Glenn Beck is not Thomas Paine. He's not even an average American, cf.
The Average American: The Extraordinary Search for the Nation's Most Ordinary Citizen. What he has going for him is a bully pulpit, the right instincts (no pun), and the ability to reach some, but not all and certainly not a majority, of conscious Americans.

The book is squishy, a moderately well-organized rant against “Progressives”; I myself have done better with Election 2008: Lipstick on the Pig (Substance of Governance; Legitimate Grievances; Candidates on the Issues; Balanced Budget 101; Call to Arms: Fund We Not Them; Annotated Bibliography). However, I honor this book, I really do. Below are five books that have the substance this book lacks, without the heart that Glenn Beck delivers:
Obama: The Postmodern Coup – Making of a Manchurian Candidate
Grand Illusion: The Myth of Voter Choice in a Two-Party Tyranny
Running on Empty: How the Democratic and Republican Parties Are Bankrupting Our Future and What Americans Can Do About It
Breach of Trust: How Washington Turns Outsiders Into Insiders
Vice: Dick Cheney and the Hijacking of the American Presidency

My review of that last one (I review all books I link to) itemizes 23 of the 25 high crimes and misdemeanors that make Dick Cheney long overdue for retrospective impeachment and negotiated exile.

My notes from the first half of this double-spaced book (the second half is the original work of the original Thomas Paine, and I loved having a chance to reread that):

+ Principles must displace the two political parties
+ Creative extremists are needed–non-violent *armed* extremists better
+ Government is imposing both sacrifices and intrusive conditions on a public that has been sacrificing since the 1960's
+ Shortcuts have consequences, national debt IS bad
+ Political leaders are parasites (Amen, Brother!–I would add, “and prostitutes uncaring about the public interest.”
+ Social Security and Medicare are a scam because the money is being spent and an IOU put in its place–close to $10 trillion in unfunded future obligations (but see my review of Operating Manual for Spaceship Earth
+ “Smiley-faced fascism” is the order of the day
+ Tax code is a weapon and a scam
+ Election manipulations anti-democratic, need term limits and an end to gerrymandering (see my review of Grand Illusion linked above)
+ “Green Government” is a scam that is radically increasing federal government powers to intervene and impact negatively on private property

Compact Fluorescent Light bulbs (CFL) are the poster child for Congressional and Executive idiocy and hypocrisy, and I give this its own paragraph to emphasize how much I admired this example and the way in which the author presented it. He lines up his facts and I am shocked to learn that they contain six times any “safe” level of mercury and when they break there is a complex clean-up procedure that is required, and they are *seriously* hazardous to children, pets, and adults.

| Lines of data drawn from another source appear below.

-- ==== Sys2Proof/Machine/Otp.lean ====
section
/-!
DEFINITION. The OTP and its provisioning over JTAG (02_configuration_image.md, R62 and R63).
-/

namespace Sys2Proof.Machine

/-- `KEY_HASH_SET`. -/
def keyHashSet (o : Otp) : Bool := o.word[16].getLsbD 1

/-- `SEAL_KEY_SET`. -/
def sealKeySet (o : Otp) : Bool := o.word[16].getLsbD 0

/-- `LOCK`. -/
def otpLocked (o : Otp) : Bool := o.word[16].getLsbD 2

/-- The four bytes of an OTP word, byte 0 in bits [7:0] (R62). -/
def wordBytes (w : BitVec 32) : Bytes := (List.range 4).map fun i => BitVec.ofNat 8 (bitsOf w.toNat (8 * i) 8)

/-- `SEAL_KEY` (R62). -/
def sealKey (o : Otp) : Bytes := (o.word.toList.take 8).flatMap wordBytes

/-- `KEY_HASH` (R62). -/
def keyHash (o : Otp) : Bytes := ((o.word.toList.drop 8).take 8).flatMap wordBytes

/-- An `OTP_ACCESS` command is refused: the refused bit is set, and event 0x020A issued (R62). -/
def otpRefuse (s : State) : State :=
  emit 0x020A { s with otp := { s.otp with refused := true, tapOtpAccess := true } }

/-- An `OTP_ACCESS` command is accepted. -/
def otpAccept (o : Otp) : Otp := { o with refused := false, tapOtpAccess := true }

/-- What refuses every `OTP_ACCESS` command: a mode other than SAFE (R62), or one still in progress (log entry 21). -/
def otpClosed (s : State) : Bool := s.pwr.mode != .safe || s.otp.busy

/-- The answer to an `OTP_ACCESS` command that is not carried out: none while PD4, which holds the OTP and the event ring, is off or held
in reset (log entry 21), else a refusal. -/
def otpTurnAway (s : State) : State := if pd4Runs s then otpRefuse s else s

/-- What R62 refuses a `PROGRAM` for. -/
def programRefused (o : Otp) (word : Nat) (data : BitVec 32) : Bool :=
  decide (16 < word) || otpLocked o || (decide (word < 8) && sealKeySet o) ||
  (decide (8 ≤ word ∧ word < 16) && keyHashSet o) || (word == 16 && data >>> 2 != 0)

/-- OTP_PROGRAM (R62): the command is refused, or the word is being programmed until OTP_PROGRAM_DONE. -/
def execOtpProgram (dt word data : Nat) (s : State) : Host.Outcome State Fault Refusal :=
  actOtp dt (fun s =>
    let d := BitVec.ofNat 32 data
    if otpClosed s || programRefused s.otp word d then otpTurnAway s
    else { s with otp := { otpAccept s.otp with busy := true, programming := some (Fin.ofNat 17 word, d) } }) s

/-- OTP_PROGRAM_DONE (R62): the data has been ORed into the word. -/
def execOtpProgramDone (dt : Nat) (s : State) : Host.Outcome State Fault Refusal :=
  actOtp dt (fun s =>
    match s.otp.programming with
    | some (i, d) => { s with otp := { s.otp with
        word := s.otp.word.set i (s.otp.word[i] ||| d), busy := false, programming := none } }
    | none => s) s

/-- OTP_READ (R62): returns the word; words 0 to 7 read zero. A word above 16 is not described (log entry 16). -/
def execOtpRead (dt word : Nat) (s : State) : Host.Outcome State Fault Refusal :=
  actOtp dt (fun s =>
    if otpClosed s then otpTurnAway s
    else { s with otp := { otpAccept s.otp with result :=
      if word < 8 then 0
      else if h : word < 17 then s.otp.word[word] else BitVec.ofNat 32 (Config.unwritten (2 ^ 32 + word)) } }) s

/-- The key check value of R60: the first four bytes of AES-256 of a zero block under `SEAL_KEY`, first byte most
significant. -/
def sealKcv (o : Otp) : BitVec 32 := BitVec.ofNat 32 (beNat ((Config.aes256 (sealKey o) (zeroBytes 16)).take 4))

/-- OTP_KCV (R62): the value `SEAL_KCV` would show for words 0 to 7 as they stand. -/
def execOtpKcv (dt : Nat) (s : State) : Host.Outcome State Fault Refusal :=
  actOtp dt (fun s =>
    if otpClosed s then otpTurnAway s else { s with otp := { otpAccept s.otp with result := sealKcv s.otp } }) s

/-- OTP_LOCK (R62, R63): sets `LOCK`, refused unless `KEY_HASH_SET` = 1. -/
def execOtpLock (dt : Nat) (s : State) : Host.Outcome State Fault Refusal :=
  actOtp dt (fun s =>
    if otpClosed s || !keyHashSet s.otp then otpTurnAway s
    else { s with otp := { otpAccept s.otp with word := s.otp.word.set 16 (s.otp.word[16] ||| 4) } }) s

/-- The 48 bits captured out of the data register of `OTP_ACCESS` (R62): busy, refused, and the result of the previous command. -/
def otpCapture (o : Otp) : BitVec 48 := BitVec.ofNat 48 (o.busy.toNat * 2 ^ 47 + o.refused.toNat * 2 ^ 46 + o.result.toNat)

end Sys2Proof.Machine
end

I totally welcome and agree with the author's view that politicians are disdainful of citizens and overly enamored of secrecy for the sake of avoiding oversight.

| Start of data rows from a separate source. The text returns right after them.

-- ==== Sys2Proof/Machine/Section.lean ====
section
/-!
DEFINITION. The checks of a section at its end record that need other records, another section or the device's state (R47, and the
range rules R85, R89, R105, R224, R237, R238, R252, R267, R318, R332 and R443 of the chapters).
-/

namespace Sys2Proof.Machine

/-- A section's records in the order they came: offset, type, payload. -/
abbrev Recs := List (Nat × Nat × Bytes)

/-- The records of a type. -/
def recsOf (type : Nat) (l : Recs) : List Bytes := (l.filter fun r => r.2.1 == type).map (·.2.2)

/-- An `OSCIN_FREQ` in the image differs from the detected frequency (R85). -/
def oscinMismatch (s : State) (l : Recs) : Bool :=
  s.pll.detectValid && (recsOf 0x0401 l).any fun p => (OscinConfigRec.read p).oscinFreq != oscinFreqs.getD s.pll.detected 0

/-- `OSCIN_CONFIG` agrees with the detected frequency, and where the timebase was running when LOAD was entered with the active
values (R85, R105). -/
def oscinFits (s : State) (x : OscinConfigRec) : Bool :=
  !(s.pll.detectValid && x.oscinFreq != oscinFreqs.getD s.pll.detected 0) && (!s.pll.oscinFixed || x == s.pll.oscin)

/-- The `OSCIN_FREQ` that a section 0x04 leaves active (R50). -/
def sectionOscin (s : State) (c : Cfg) : Nat :=
  if c.b04.oscinPresent then c.b04.oscin.oscinFreq
  else if s.pll.oscinFixed then s.pll.oscin.oscinFreq
  else c.b04.oscin.oscinFreq

/-- The configuration of a block absent from the image (R50): kept at a reload, else its defaults. -/
def absentCfg (s : State) : Cfg := if s.pwr.loadKind == .reload then s.cfg else {}

/-- The configuration that will be active at the apply tick: the pending section of the image where there is one. -/
def comingCfg (s : State) : Cfg :=
  (List.range 0x13).foldl (fun c b => if bitAt s.ld.sectionsPending b then copySection b s.ld.pend c else c) (absentCfg s)

/-- A port of a section 0x0A exists in its group mode (R236, R237). -/
def portInCfg (c : Cfg) (p : Nat) : Bool :=
  match (c.b0A.group[Fin.ofNat 2 (p / 4)]).groupMode with
  | 0 => false
  | 2 => p % 2 == 0
  | 3 => p % 4 == 0
  | _ => true

/-- `FEC_MODE` is one of the port mode's (R238). -/
def fecFits (c : Cfg) (p : Nat) (fec : Nat) : Bool :=
  if (c.b0A.group[Fin.ofNat 2 (p / 4)]).groupMode == 5 then decide (fec ≤ 1) else fec == 2

/-- f of a clock output (R222) is a whole number of hertz where it is to be aligned (R224), and lies in its range. -/
def clkoutFits (khz : Nat) (x : ClkoutRec) : Bool :=
  decide (1000 * x.clkDiv ≤ khz * 1000) && decide (khz * 1000 ≤ 156250000 * x.clkDiv) &&
  (!x.clkAlign || khz * 1000 % x.clkDiv == 0)

/-- Two serving addresses collide (R267): the same address and VID on a common port. -/
def addrsCollide (x y : ServingAddrRec) : Bool :=
  x.addrV6 == y.addrV6 && x.addrIp == y.addrIp && x.addrVid == y.addrVid && (x.addrPorts &&& y.addrPorts) != 0

/-- A serving address names no absent port and no address an earlier record has (R237, R267). -/
def servingFits (c : Cfg) (l : Recs) (p : Bytes) : Bool :=
  let x := ServingAddrRec.read p
  (List.range 8).all (fun n => !bitAt x.addrPorts n || portInCfg c n) &&
  (recsOf 0x0A04 l).all fun q => (q.getD 0 0) == (p.getD 0 0) || !addrsCollide x (ServingAddrRec.read q)

/-- A serving address of an IP version is bound to a port (R332, R443). -/
def boundAddr (c : Cfg) (i port : Nat) (v6 : Option Bool) : Bool :=
  match getIndexed i c.b0A.addr with
  | some a => bitAt a.addrPorts port && v6.all fun b => a.addrV6 == b
  | none => false

/-- `CLOCK_ID` is given where a port or a client instance is enabled (R332). -/
def clockIdFits (c : Cfg) : Bool :=
  c.b0D.ptp.clockId != 0 || !(c.b0D.port.toList.any (·.masterEn) || c.b0D.client.toList.any (·.cEn))

/-- A PTP port's record fits the clients and the serving addresses (R332). -/
def ptpPortFits (coming c : Cfg) (p : Nat) (x : PtpPortRec) : Bool :=
  !x.masterEn ||
  (clockIdFits c && !(c.b0D.client.toList.any fun k => k.cEn && k.cPort == p) &&
   (!(x.transport == 1 || x.transport == 3) || boundAddr coming x.srcAddrIdx4 p (some false)) &&
   (!(x.transport == 2 || x.transport == 3) || boundAddr coming x.srcAddrIdx6 p (some true)))

/-- A client instance's record fits the ports and the serving addresses (R332). -/
def ptpClientFits (coming c : Cfg) (x : PtpClientRec) : Bool :=
  !x.cEn ||
  (clockIdFits c && !(c.b0D.port[Fin.ofNat 8 x.cPort]).masterEn &&
   (x.cTransport == 0 || boundAddr coming x.cAddrIdx x.cPort (some (x.cTransport == 2))))

/-- A report's serving address and destination (R443). -/
def telemFits (coming : Cfg) (x : TelemConfigRec) : Bool :=
  x.telemPeriod == 0 || (x.telemDstMac != 0 && boundAddr coming x.telemSrcAddrIdx x.telemPort none)

/-- The range checks of a record that its own fields do not decide (R47, cause 0x14), in the configuration `c` of its image so
far. -/
def recordFits (s : State) (c : Cfg) (l : Recs) (type : Nat) (p : Bytes) : Bool :=
  let i := (p.getD 0 0).toNat
  let coming := comingCfg s
  match type with
  | 0x0401 => oscinFits s (OscinConfigRec.read p)
  | 0x0402 => (AdpllConfigRec.read p).adpllBw != 3 || decide (20000000 ≤ sectionOscin s c)
  | 0x0902 => clkoutFits (coming.b04.adpll[1]).dcoFreqKhz (ClkoutRec.read p)
  | 0x0A02 =>
    let x := PortRec.read p
    portInCfg c i && fecFits c i x.fecMode && !(x.pauseObey && x.pfcObey)
  | 0x0A03 => portInCfg c i
  | 0x0A04 => servingFits c l p
  | 0x0C05 => (recsOf 0x0C05 l).all fun q => q.getD 0 0 == p.getD 0 0 || (NtsKeyRec.read q).keyId != (NtsKeyRec.read p).keyId
  | 0x0D01 => clockIdFits c
  | 0x0D02 => ptpPortFits coming c i (PtpPortRec.read p)
  | 0x0D03 => ptpClientFits coming c (PtpClientRec.read p)
  | 0x1001 => telemFits coming (TelemConfigRec.read p)
  | _ => true

/-- The lane rate a group mode requires (R236). -/
def laneRateFor (mode : Nat) : Nat :=
  match mode with
  | 0 => 0
  | 4 => 2
  | 5 => 3
  | _ => 1

/-- 5.000 × 10⁹ = `OSCIN_FREQ` × (N + num ÷ D), with num < D (R47, R106). -/
def ratioExact (x : OscinConfigRec) : Bool :=
  let n := bitsOf x.adpll0Ratio 32 16
  let num := bitsOf x.adpll0Ratio 16 16
  let d := bitsOf x.adpll0Ratio 0 16
  decide (num < d) && x.oscinFreq * (n * d + num) == 5000000000 * d

/-- The relations of a block's section (R47, cause 0x15), on its whole configuration; that of `TELEM_CONFIG` on every record the
image carries (R436). `MAX_RATE_CHANGE` counts 0.01 ppb/s and `MAX_FREQ_OFFSET` 1 ppb (R80). -/
def relationsHold (b : Nat) (l : Recs) (c : Cfg) : Bool :=
  match b with
  | 0x03 =>
    let t := c.b03.timescale
    let u := c.b03.utcLeap
    (!t.stampFormat || t.secMarkerEn) && decide (t.maxRateChange ≤ 100 * t.maxFreqOffset) &&
    (u.leapTime == 0 || u.leapDir == 1 || u.leapDir == -1)
  | 0x04 => !c.b04.oscinPresent || ratioExact c.b04.oscin
  | 0x05 => (List.finRange 13).all fun n =>
      let r := c.b05.slot[n]
      (!(decide (n.val ≤ 3) && r.refKind == 0) || decide (r.refBw ≤ 7)) &&
      (!r.refEnable || decide (r.refPriority ≤ 15))
  | 0x09 => c.b09.pps.toList.all fun p => p.ppsMode != 2 || decide (p.ppsWidth < p.ppsPeriod)
  | 0x0A => c.b0A.group.toList.all (fun g => g.laneRate == laneRateFor g.groupMode) &&
      c.b0A.addr.all fun a => (List.range 8).all fun n =>
        !bitAt a.2.addrPorts n || (c.b0A.port[Fin.ofNat 8 n]).arpNdEn
  | 0x0B => decide (c.b0B.core.msInService + c.b0B.core.msSpare ≤ 40) && decide (c.b0B.core.msInService ≤ 32)
  | 0x0C => c.b0C.key.all fun k => decide (k.2.keyActivate < k.2.keyRetire)
  | 0x0D => c.b0D.port.toList.all (fun p => domainFits p.profile p.domain) &&
      c.b0D.client.toList.all fun k => domainFits k.cProfile k.cDomain
  | 0x0E => decide (c.b0E.weir.wmLowNs < c.b0E.weir.wmHighNs) && decide (c.b0E.weir.kodBudget ≤ 100)
  | 0x10 => (recsOf 0x1001 l).isEmpty || c.b10.telem.telemPeriod == 0 || c.b10.telem.telemCollector.any (· != 0#8)
  | _ => true
where
  /-- The domains of profiles 1 and 2 (R331). -/
  domainFits (profile domain : Nat) : Bool :=
    match profile with
    | 1 => decide (24 ≤ domain ∧ domain ≤ 43)
    | 2 => decide (44 ≤ domain ∧ domain ≤ 63)
    | _ => true

end Sys2Proof.Machine
end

I learn for the first time that lawful armed citizens were unlawfully disarmed in the wake of Katrina, and I believe the day will come when law enforcement officers are gunned down by citizens resisting unlawful disarming–our government is out of control, is going to issue illegal orders including “martial law” for the “common good,” and they will not be ready for the Harvest Of Rage: Why Oklahoma City Is Only The Beginning.

The author does a fine job of pointing out how the two-party tyranny uses international treaties to end-run common sense and impose addition deprivations on citizens.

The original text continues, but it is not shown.